This is a common problem for businesses because they earn enough to pay the bills and put some profit away… but what happens if they get an influx of orders? Let’s look at an example:
Grandma’s Home-Baked Cookies Inc. makes delicious mail order cookie baskets. They cost a total of $8 dollars to make (for ingredients, a basket, and utilities), they sell for a total of $10 and grandma earns a $2 profit. Grandma can make 20 baskets a day and she ships them all over the world, earning revenues of $200 per day and profits of $40 per day. Then one day grandma decides to send some cookies to her son’s troop stationed overseas and the international media picks up the story and suddenly Grandma’s Home-Baked Cookies Inc. is flooded with orders. She goes from making 100 baskets a week (20 per day for 5 days) to having orders of 1000 baskets a week – 200 baskets to be made every day!

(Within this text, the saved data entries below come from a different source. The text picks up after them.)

-- ==== Sys2Proof/Tests/Slice0.lean ====
section
/-! SUPPORT. The model's own tests: expected results are taken from spec/95_test_vectors.md (its vector names are given)
and from the rules named; then, for each statement with hypotheses, a state and operands that meet them. -/

namespace Sys2Proof.Tests

open Sys2Proof Sys2Proof.Machine

/-- A running machine at address `p` with the bytes `bs` there and `r` in the first registers. -/
def machine (p : Nat) (bs : List Byte) (r0 r1 : Word) : State :=
  { State.reset with
    engine := .running, pc := BitVec.ofNat 16 p, mem := storeBytes [] p bs, regs := #v[r0, r1, 0, 0, 0, 0, 0, 0] }

/-- The next state, where there is one. -/
def after (r : StepResult) : Option State :=
  match r with
  | .next t => some t
  | .fault _ => none
  | .refused _ => none

/-! ## Configuration and well-formedness -/

theorem test_parameters_meet_constraints :
    1 ≤ Config.memCapacity ∧ 1 ≤ Config.regCount ∧ Config.regCount ≤ 256 ∧ 1 ≤ Config.regWidth ∧
      Config.memCapacity < 2 ^ Config.pcWidth := by decide

theorem test_wf_refuses_prn_index_256 : (Instr.prn 256).wf = false := by decide

theorem test_wf_refuses_ldi_index_256 : (Instr.ldi 256 0).wf = false := by decide

theorem test_wf_refuses_ldi_literal_256 : (Instr.ldi 0 256).wf = false := by decide

theorem test_wf_refuses_mul_dest_256 : (Instr.mul 256 0).wf = false := by decide

theorem test_wf_refuses_mul_src_256 : (Instr.mul 0 256).wf = false := by decide

theorem test_wf_accepts_index_of_no_register : (Instr.ldi 8 1).wf = true := by decide

/-! ## Decoding: words written out from 30_encoding.md R54, R57, R72, and the vectors V-D6 to V-D10 -/

theorem test_decode_hlt : decode [0b00000001] = .ok (.hlt, []) := rfl

theorem test_decode_prn : decode [0b01000111, 0b00000101] = .ok (.prn 5, []) := rfl

theorem test_decode_ldi : decode [0b10000010, 0b00000111, 0b11111111] = .ok (.ldi 7 255, []) := rfl

theorem test_decode_mul : decode [0b10100010, 0b00000010, 0b00000011] = .ok (.mul 2 3, []) := rfl

theorem test_decode_refuses_bytes_outside_the_table :
    lookup 0x00 = none ∧ lookup 0xFF = none ∧ lookup 0xC2 = none ∧ lookup 0xA0 = none ∧ lookup 0x02 = none ∧
      lookup 0x81 = none := by decide

theorem test_decode_refuses_short_ldi : decode [0x82, 0x00] = .error (.missingOperand 0x82) := rfl

theorem test_table_words :
    decodeTableWord 8 0x01 = some .hlt ∧ decodeTableWord 16 0x0547 = some (.prn 5) ∧
      decodeTableWord 24 0x090182 = some (.ldi 1 9) ∧ decodeTableWord 24 0x0100A2 = some (.mul 0 1) ∧
      decodeTableWord 8 0x82 = some (.ldi 0 0) := by decide

/-! ## One step each -/

/-- V-L9: LDI in the last three cells. -/
theorem test_ldi_in_last_cells :
    (after (step (machine 253 [0x82, 0x01, 0x2A] 0 0))).map (fun t => (t.regs, t.pc, t.engine)) =
      some (#v[0, 42, 0, 0, 0, 0, 0, 0], 256, .running) := by decide

/-- V-L5: index 8 faults, `pc` stays. -/
theorem test_ldi_bad_register :
    (after (step (machine 0 [0x82, 0x08, 0x01] 0 0))).map (fun t => (t.fault, t.pc, t.engine)) =
      some (some (.invalidRegister 8), 0, .faulted) := by decide

/-- V-M6: 200 * 2 = 400, 144 modulo 256. -/
theorem test_mul_wraps :
    (after (step (machine 0 [0xA2, 0x00, 0x01] 200 2))).map (fun t => (t.regs, t.pc)) =
      some (#v[144, 2, 0, 0, 0, 0, 0, 0], 3) := by decide

/-- V-M14: the destination is operand a. -/
theorem test_mul_destination_is_operand_a :
    (after (step (machine 0 [0xA2, 0x01, 0x00] 8 9))).map (fun t => t.regs) =
      some #v[8, 72, 0, 0, 0, 0, 0, 0] := by decide

/-- V-P6: PRN uses its own operand, not the latch an earlier instruction left. -/
theorem test_prn_uses_own_operand :
    (after (step { machine 0 [0x47, 0x01] 3 5 with opa := 0 })).map (fun t => (t.output, t.pc)) =
      some ([5], 2) := by decide

/-- V-P5: PRN cut off by the end of Memory emits nothing. -/
theorem test_prn_cut_off :
    (after (step (machine 255 [0x47] 1 0))).map (fun t => (t.fault, t.output, t.pc)) =
      some (some (.outOfBounds 256), [], 255) := by decide

/-- V-H2: HLT in the last cell. -/
theorem test_hlt_in_last_cell :
    (after (step (machine 255 [0x01] 0 0))).map (fun t => (t.engine, t.pc, t.fault)) =
      some (.halted, 255, none) := by decide

/-- V-D5: the empty memory of a fresh machine. -/
theorem test_fresh_machine_faults :
    (after (step State.reset)).map (fun t => (t.fault, t.pc, t.engine)) =
      some (some (.unknownOpcode 0x00), 0, .faulted) := by decide

/-- V-D11: the fetch past the end. -/
theorem test_fetch_past_the_end :
    (after (step (machine 256 [] 0 0))).map (fun t => (t.fault, t.pc)) =
      some (some (.outOfBounds 256), 256) := by decide

/-- V-F2: operand b's bound comes before the register index. -/
theorem test_operand_bound_before_register :
    (after (step (machine 254 [0x82, 0x09] 0 0))).map (fun t => t.fault) = some (some (.outOfBounds 256)) := by decide

/-- V-F3: index a comes before index b. -/
theorem test_index_a_before_index_b :
    (after (step (machine 0 [0xA2, 0x09, 0x08] 0 0))).map (fun t => t.fault) =
      some (some (.invalidRegister 9)) := by decide

/-- 60_exceptions.md R117: the codes. -/
theorem test_fault_codes :
    FaultKind.outOfBounds.code = 0 ∧ FaultKind.invalidRegister.code = 1 ∧ FaultKind.unknownOpcode.code = 2 ∧
      FaultKind.unsupportedOperation.code = 3 := by decide

/-- The word placed by the host's interface is what the next step runs. -/
theorem test_fetch_word_runs_first :
    (after (step (State.reset.withFetchWord 24 0x090182))).map (fun t => (t.regs, t.pc, t.ir)) =
      some (#v[0, 9, 0, 0, 0, 0, 0, 0], 3, 0x82) := by decide

/-- Writing the reset contents removes the entry, so equal memories are equal data. -/
theorem test_store_zero_unlists : Memory.store [(3, 1), (5, 2)] 3 0 = [(5, 2)] := by decide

Most business people would jump for joy at that prospect because more business theoretically means more revenue and more profit. There are benefits that grandma would enjoy: She could buy her ingredients in larger bulk amounts to drive down costs (potentially earning $3 per basket instead of 2). But even with higher revenues and profits, she still has one major problem: How will she make all of these cookies? Her own kitchen is nice but insufficient for that task. She could go out and buy more equipment but that will take thousands of dollars of investment.
And this is a classic small business conundrum and one of the leading reasons that businesses fail in the first 5 years. Yes, many fail because of poor planning or poor leadership, but an astonishing number fail because the owner couldn’t afford to scale.
So, what can you do?
If you’re not right in the middle of this problem then think about what you’d do. You have the benefit of time to consider the possibilities! Perhaps you can put a little money away. Maybe when you upgrade equipment, you can upgrade to a model that can handle more output. Perhaps you need the name of a handy staffing agency and virtual assistant firm on speed dial. Maybe you can examine your credit score and consider the possibility of borrowing should you ever need to. Find some trusted colleagues who might be interested in investing. If you don’t think that you will have the option of waiting for a loan if the time ever came that you needed it, consider opening a borrowing account right now and letting it sit idle. Most importantly, have a plan in place so that if you have to scale really fast, you aren’t just panicking and throwing money at the situation without any specific order in mind.
And what do you do if you’re right in the middle of it? It depends on how serious it is. Here are a few ways that I’ve actually seen people handle the situation:
- Smaller “blips” might be funded by a credit card (but make sure that these aren’t ongoing situations or it could get costly very, very fast!
- Involve your family and friends to help you out (again, only if it’s a short term blip).
- Buy from your competitor. This might not be a great solution, and it can be a money-loser in the short term, but I’ve seen businesses that want to solve a huge scaling problem fast might take the short term financial burden.
- If you’re in manufacturing, consider finding someone else who might have the same production facilities as you, but also some available downtime, and see if you can outsource some of your work to them. Again, this isn’t a great solution for the long term but I’ve seen it work in the short term.